= TO DO =
Without changing anything, transcribe all of the entries.

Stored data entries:
──────

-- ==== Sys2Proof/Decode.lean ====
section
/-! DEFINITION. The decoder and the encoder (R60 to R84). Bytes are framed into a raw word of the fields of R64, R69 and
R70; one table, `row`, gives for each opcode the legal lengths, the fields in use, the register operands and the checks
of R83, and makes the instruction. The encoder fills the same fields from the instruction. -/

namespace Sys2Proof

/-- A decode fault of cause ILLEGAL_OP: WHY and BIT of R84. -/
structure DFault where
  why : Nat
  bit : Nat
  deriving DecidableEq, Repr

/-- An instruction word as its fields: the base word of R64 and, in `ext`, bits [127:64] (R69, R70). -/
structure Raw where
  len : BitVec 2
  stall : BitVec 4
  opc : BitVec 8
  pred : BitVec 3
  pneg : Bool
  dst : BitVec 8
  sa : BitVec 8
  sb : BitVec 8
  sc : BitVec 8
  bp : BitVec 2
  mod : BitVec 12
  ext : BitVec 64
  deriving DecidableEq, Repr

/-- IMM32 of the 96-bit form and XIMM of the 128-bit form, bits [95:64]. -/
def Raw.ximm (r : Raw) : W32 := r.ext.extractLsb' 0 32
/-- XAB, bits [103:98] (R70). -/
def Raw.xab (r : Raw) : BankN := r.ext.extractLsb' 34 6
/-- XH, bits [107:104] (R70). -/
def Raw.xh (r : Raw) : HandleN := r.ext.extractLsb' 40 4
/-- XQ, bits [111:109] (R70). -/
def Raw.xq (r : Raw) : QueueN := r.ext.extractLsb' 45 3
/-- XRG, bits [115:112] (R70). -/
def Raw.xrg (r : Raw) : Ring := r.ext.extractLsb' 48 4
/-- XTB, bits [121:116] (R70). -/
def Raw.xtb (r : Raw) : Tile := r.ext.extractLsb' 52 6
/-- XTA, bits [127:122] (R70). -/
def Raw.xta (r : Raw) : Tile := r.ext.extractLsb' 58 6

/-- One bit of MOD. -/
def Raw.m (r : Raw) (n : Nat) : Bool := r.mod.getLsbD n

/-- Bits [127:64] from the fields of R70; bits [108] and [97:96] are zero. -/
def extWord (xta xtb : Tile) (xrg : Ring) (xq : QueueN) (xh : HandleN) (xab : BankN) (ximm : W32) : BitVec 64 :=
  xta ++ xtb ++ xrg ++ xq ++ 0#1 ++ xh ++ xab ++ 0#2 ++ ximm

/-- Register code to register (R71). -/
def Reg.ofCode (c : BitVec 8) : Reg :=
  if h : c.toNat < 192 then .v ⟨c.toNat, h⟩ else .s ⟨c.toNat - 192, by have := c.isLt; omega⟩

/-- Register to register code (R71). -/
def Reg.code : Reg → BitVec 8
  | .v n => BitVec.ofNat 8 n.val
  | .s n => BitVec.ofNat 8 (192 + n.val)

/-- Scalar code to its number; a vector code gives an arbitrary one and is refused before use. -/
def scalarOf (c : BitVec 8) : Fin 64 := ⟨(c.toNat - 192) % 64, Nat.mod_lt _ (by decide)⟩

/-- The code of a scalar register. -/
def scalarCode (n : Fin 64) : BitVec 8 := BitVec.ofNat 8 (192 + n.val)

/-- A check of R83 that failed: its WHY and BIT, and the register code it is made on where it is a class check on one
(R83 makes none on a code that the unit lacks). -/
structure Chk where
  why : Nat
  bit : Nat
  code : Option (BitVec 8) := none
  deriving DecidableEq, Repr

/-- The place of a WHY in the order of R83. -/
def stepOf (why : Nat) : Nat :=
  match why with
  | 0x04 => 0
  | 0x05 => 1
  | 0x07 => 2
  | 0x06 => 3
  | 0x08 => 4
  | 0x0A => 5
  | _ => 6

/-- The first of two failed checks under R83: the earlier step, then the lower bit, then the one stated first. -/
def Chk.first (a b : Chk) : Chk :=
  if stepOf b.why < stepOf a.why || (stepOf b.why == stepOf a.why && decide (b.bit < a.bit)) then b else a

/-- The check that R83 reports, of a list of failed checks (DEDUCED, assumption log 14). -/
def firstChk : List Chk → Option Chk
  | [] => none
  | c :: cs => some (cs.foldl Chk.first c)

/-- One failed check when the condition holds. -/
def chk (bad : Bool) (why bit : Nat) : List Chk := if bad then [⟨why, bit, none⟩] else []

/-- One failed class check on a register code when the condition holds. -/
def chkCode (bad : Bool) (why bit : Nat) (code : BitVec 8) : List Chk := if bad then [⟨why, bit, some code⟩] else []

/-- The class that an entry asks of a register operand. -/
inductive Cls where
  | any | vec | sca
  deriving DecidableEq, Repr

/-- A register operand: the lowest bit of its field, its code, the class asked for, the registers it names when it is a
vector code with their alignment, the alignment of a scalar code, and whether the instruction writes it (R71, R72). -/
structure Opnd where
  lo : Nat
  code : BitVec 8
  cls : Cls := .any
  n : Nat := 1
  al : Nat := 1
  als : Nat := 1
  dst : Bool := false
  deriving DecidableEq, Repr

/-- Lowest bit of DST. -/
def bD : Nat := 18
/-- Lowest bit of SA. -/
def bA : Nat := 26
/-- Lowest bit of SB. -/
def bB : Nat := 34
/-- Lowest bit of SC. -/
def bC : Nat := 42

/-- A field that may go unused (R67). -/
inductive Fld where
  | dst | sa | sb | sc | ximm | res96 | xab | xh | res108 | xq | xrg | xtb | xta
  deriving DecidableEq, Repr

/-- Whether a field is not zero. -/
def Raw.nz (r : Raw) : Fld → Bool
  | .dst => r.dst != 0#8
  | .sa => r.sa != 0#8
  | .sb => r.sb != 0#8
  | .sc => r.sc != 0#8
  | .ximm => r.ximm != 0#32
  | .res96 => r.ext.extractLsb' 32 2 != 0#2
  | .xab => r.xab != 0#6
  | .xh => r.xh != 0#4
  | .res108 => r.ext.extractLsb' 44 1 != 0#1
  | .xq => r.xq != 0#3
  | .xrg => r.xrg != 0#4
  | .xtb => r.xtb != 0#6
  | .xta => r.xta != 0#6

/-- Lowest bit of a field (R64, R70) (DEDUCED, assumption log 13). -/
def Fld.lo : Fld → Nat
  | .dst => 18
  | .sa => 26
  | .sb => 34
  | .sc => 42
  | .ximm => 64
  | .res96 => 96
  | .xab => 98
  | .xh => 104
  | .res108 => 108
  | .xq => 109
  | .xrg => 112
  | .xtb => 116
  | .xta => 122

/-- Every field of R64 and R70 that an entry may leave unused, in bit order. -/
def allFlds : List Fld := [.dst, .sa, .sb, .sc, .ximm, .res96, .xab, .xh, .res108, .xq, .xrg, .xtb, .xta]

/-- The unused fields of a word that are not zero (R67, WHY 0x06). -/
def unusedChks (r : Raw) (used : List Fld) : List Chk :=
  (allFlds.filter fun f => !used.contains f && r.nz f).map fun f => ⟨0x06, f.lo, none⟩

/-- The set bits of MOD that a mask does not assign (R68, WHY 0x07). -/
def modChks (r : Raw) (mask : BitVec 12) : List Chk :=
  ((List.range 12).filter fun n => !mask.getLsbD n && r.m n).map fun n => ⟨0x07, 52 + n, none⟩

──────

= WRITTEN ANSWER =
-- ==== Sys2Proof/Decode.lean ====
section
/-! DEFINITION. The decoder and the encoder (R60 to R84). Bytes are framed into a raw word of the fields of R64, R69 and
R70; one table, `row`, gives for each opcode the legal lengths, the fields in use, the register operands and the checks
of R83, and makes the instruction. The encoder fills the same fields from the instruction. -/

namespace Sys2Proof

/-- A decode fault of cause ILLEGAL_OP: WHY and BIT of R84. -/
structure DFault where
  why : Nat
  bit : Nat
  deriving DecidableEq, Repr

/-- An instruction word as its fields: the base word of R64 and, in `ext`, bits [127:64] (R69, R70). -/
structure Raw where
  len : BitVec 2
  stall : BitVec 4
  opc : BitVec 8
  pred : BitVec 3
  pneg : Bool
  dst : BitVec 8
  sa : BitVec 8
  sb : BitVec 8
  sc : BitVec 8
  bp : BitVec 2
  mod : BitVec 12
  ext : BitVec 64
  deriving DecidableEq, Repr

/-- IMM32 of the 96-bit form and XIMM of the 128-bit form, bits [95:64]. -/
def Raw.ximm (r : Raw) : W32 := r.ext.extractLsb' 0 32
/-- XAB, bits [103:98] (R70). -/
def Raw.xab (r : Raw) : BankN := r.ext.extractLsb' 34 6
/-- XH, bits [107:104] (R70). -/
def Raw.xh (r : Raw) : HandleN := r.ext.extractLsb' 40 4
/-- XQ, bits [111:109] (R70). -/
def Raw.xq (r : Raw) : QueueN := r.ext.extractLsb' 45 3
/-- XRG, bits [115:112] (R70). -/
def Raw.xrg (r : Raw) : Ring := r.ext.extractLsb' 48 4
/-- XTB, bits [121:116] (R70). -/
def Raw.xtb (r : Raw) : Tile := r.ext.extractLsb' 52 6
/-- XTA, bits [127:122] (R70). -/
def Raw.xta (r : Raw) : Tile := r.ext.extractLsb' 58 6

/-- One bit of MOD. -/
def Raw.m (r : Raw) (n : Nat) : Bool := r.mod.getLsbD n

/-- Bits [127:64] from the fields of R70; bits [108] and [97:96] are zero. -/
def extWord (xta xtb : Tile) (xrg : Ring) (xq : QueueN) (xh : HandleN) (xab : BankN) (ximm : W32) : BitVec 64 :=
  xta ++ xtb ++ xrg ++ xq ++ 0#1 ++ xh ++ xab ++ 0#2 ++ ximm

/-- Register code to register (R71). -/
def Reg.ofCode (c : BitVec 8) : Reg :=
  if h : c.toNat < 192 then .v ⟨c.toNat, h⟩ else .s ⟨c.toNat - 192, by have := c.isLt; omega⟩

/-- Register to register code (R71). -/
def Reg.code : Reg → BitVec 8
  | .v n => BitVec.ofNat 8 n.val
  | .s n => BitVec.ofNat 8 (192 + n.val)

/-- Scalar code to its number; a vector code gives an arbitrary one and is refused before use. -/
def scalarOf (c : BitVec 8) : Fin 64 := ⟨(c.toNat - 192) % 64, Nat.mod_lt _ (by decide)⟩

/-- The code of a scalar register. -/
def scalarCode (n : Fin 64) : BitVec 8 := BitVec.ofNat 8 (192 + n.val)

/-- A check of R83 that failed: its WHY and BIT, and the register code it is made on where it is a class check on one
(R83 makes none on a code that the unit lacks). -/
structure Chk where
  why : Nat
  bit : Nat
  code : Option (BitVec 8) := none
  deriving DecidableEq, Repr

/-- The place of a WHY in the order of R83. -/
def stepOf (why : Nat) : Nat :=
  match why with
  | 0x04 => 0
  | 0x05 => 1
  | 0x07 => 2
  | 0x06 => 3
  | 0x08 => 4
  | 0x0A => 5
  | _ => 6

/-- The first of two failed checks under R83: the earlier step, then the lower bit, then the one stated first. -/
def Chk.first (a b : Chk) : Chk :=
  if stepOf b.why < stepOf a.why || (stepOf b.why == stepOf a.why && decide (b.bit < a.bit)) then b else a

/-- The check that R83 reports, of a list of failed checks (DEDUCED, assumption log 14). -/
def firstChk : List Chk → Option Chk
  | [] => none
  | c :: cs => some (cs.foldl Chk.first c)

/-- One failed check when the condition holds. -/
def chk (bad : Bool) (why bit : Nat) : List Chk := if bad then [⟨why, bit, none⟩] else []

/-- One failed class check on a register code when the condition holds. -/
def chkCode (bad : Bool) (why bit : Nat) (code : BitVec 8) : List Chk := if bad then [⟨why, bit, some code⟩] else []

/-- The class that an entry asks of a register operand. -/
inductive Cls where
  | any | vec | sca
  deriving DecidableEq, Repr

/-- A register operand: the lowest bit of its field, its code, the class asked for, the registers it names when it is a
vector code with their alignment, the alignment of a scalar code, and whether the instruction writes it (R71, R72). -/
structure Opnd where
  lo : Nat
  code : BitVec 8
  cls : Cls := .any
  n : Nat := 1
  al : Nat := 1
  als : Nat := 1
  dst : Bool := false
  deriving DecidableEq, Repr

/-- Lowest bit of DST. -/
def bD : Nat := 18
/-- Lowest bit of SA. -/
def bA : Nat := 26
/-- Lowest bit of SB. -/
def bB : Nat := 34
/-- Lowest bit of SC. -/
def bC : Nat := 42

/-- A field that may go unused (R67). -/
inductive Fld where
  | dst | sa | sb | sc | ximm | res96 | xab | xh | res108 | xq | xrg | xtb | xta
  deriving DecidableEq, Repr

/-- Whether a field is not zero. -/
def Raw.nz (r : Raw) : Fld → Bool
  | .dst => r.dst != 0#8
  | .sa => r.sa != 0#8
  | .sb => r.sb != 0#8
  | .sc => r.sc != 0#8
  | .ximm => r.ximm != 0#32
  | .res96 => r.ext.extractLsb' 32 2 != 0#2
  | .xab => r.xab != 0#6
  | .xh => r.xh != 0#4
  | .res108 => r.ext.extractLsb' 44 1 != 0#1
  | .xq => r.xq != 0#3
  | .xrg => r.xrg != 0#4
  | .xtb => r.xtb != 0#6
  | .xta => r.xta != 0#6

/-- Lowest bit of a field (R64, R70) (DEDUCED, assumption log 13). -/
def Fld.lo : Fld → Nat
  | .dst => 18
  | .sa => 26
  | .sb => 34
  | .sc => 42
  | .ximm => 64
  | .res96 => 96
  | .xab => 98
  | .xh => 104
  | .res108 => 108
  | .xq => 109
  | .xrg => 112
  | .xtb => 116
  | .xta => 122

/-- Every field of R64 and R70 that an entry may leave unused, in bit order. -/
def allFlds : List Fld := [.dst, .sa, .sb, .sc, .ximm, .res96, .xab, .xh, .res108, .xq, .xrg, .xtb, .xta]

/-- The unused fields of a word that are not zero (R67, WHY 0x06). -/
def unusedChks (r : Raw) (used : List Fld) : List Chk :=
  (allFlds.filter fun f => !used.contains f && r.nz f).map fun f => ⟨0x06, f.lo, none⟩

/-- The set bits of MOD that a mask does not assign (R68, WHY 0x07). -/
def modChks (r : Raw) (mask : BitVec 12) : List Chk :=
  ((List.range 12).filter fun n => !mask.getLsbD n && r.m n).map fun n => ⟨0x07, 52 + n, none⟩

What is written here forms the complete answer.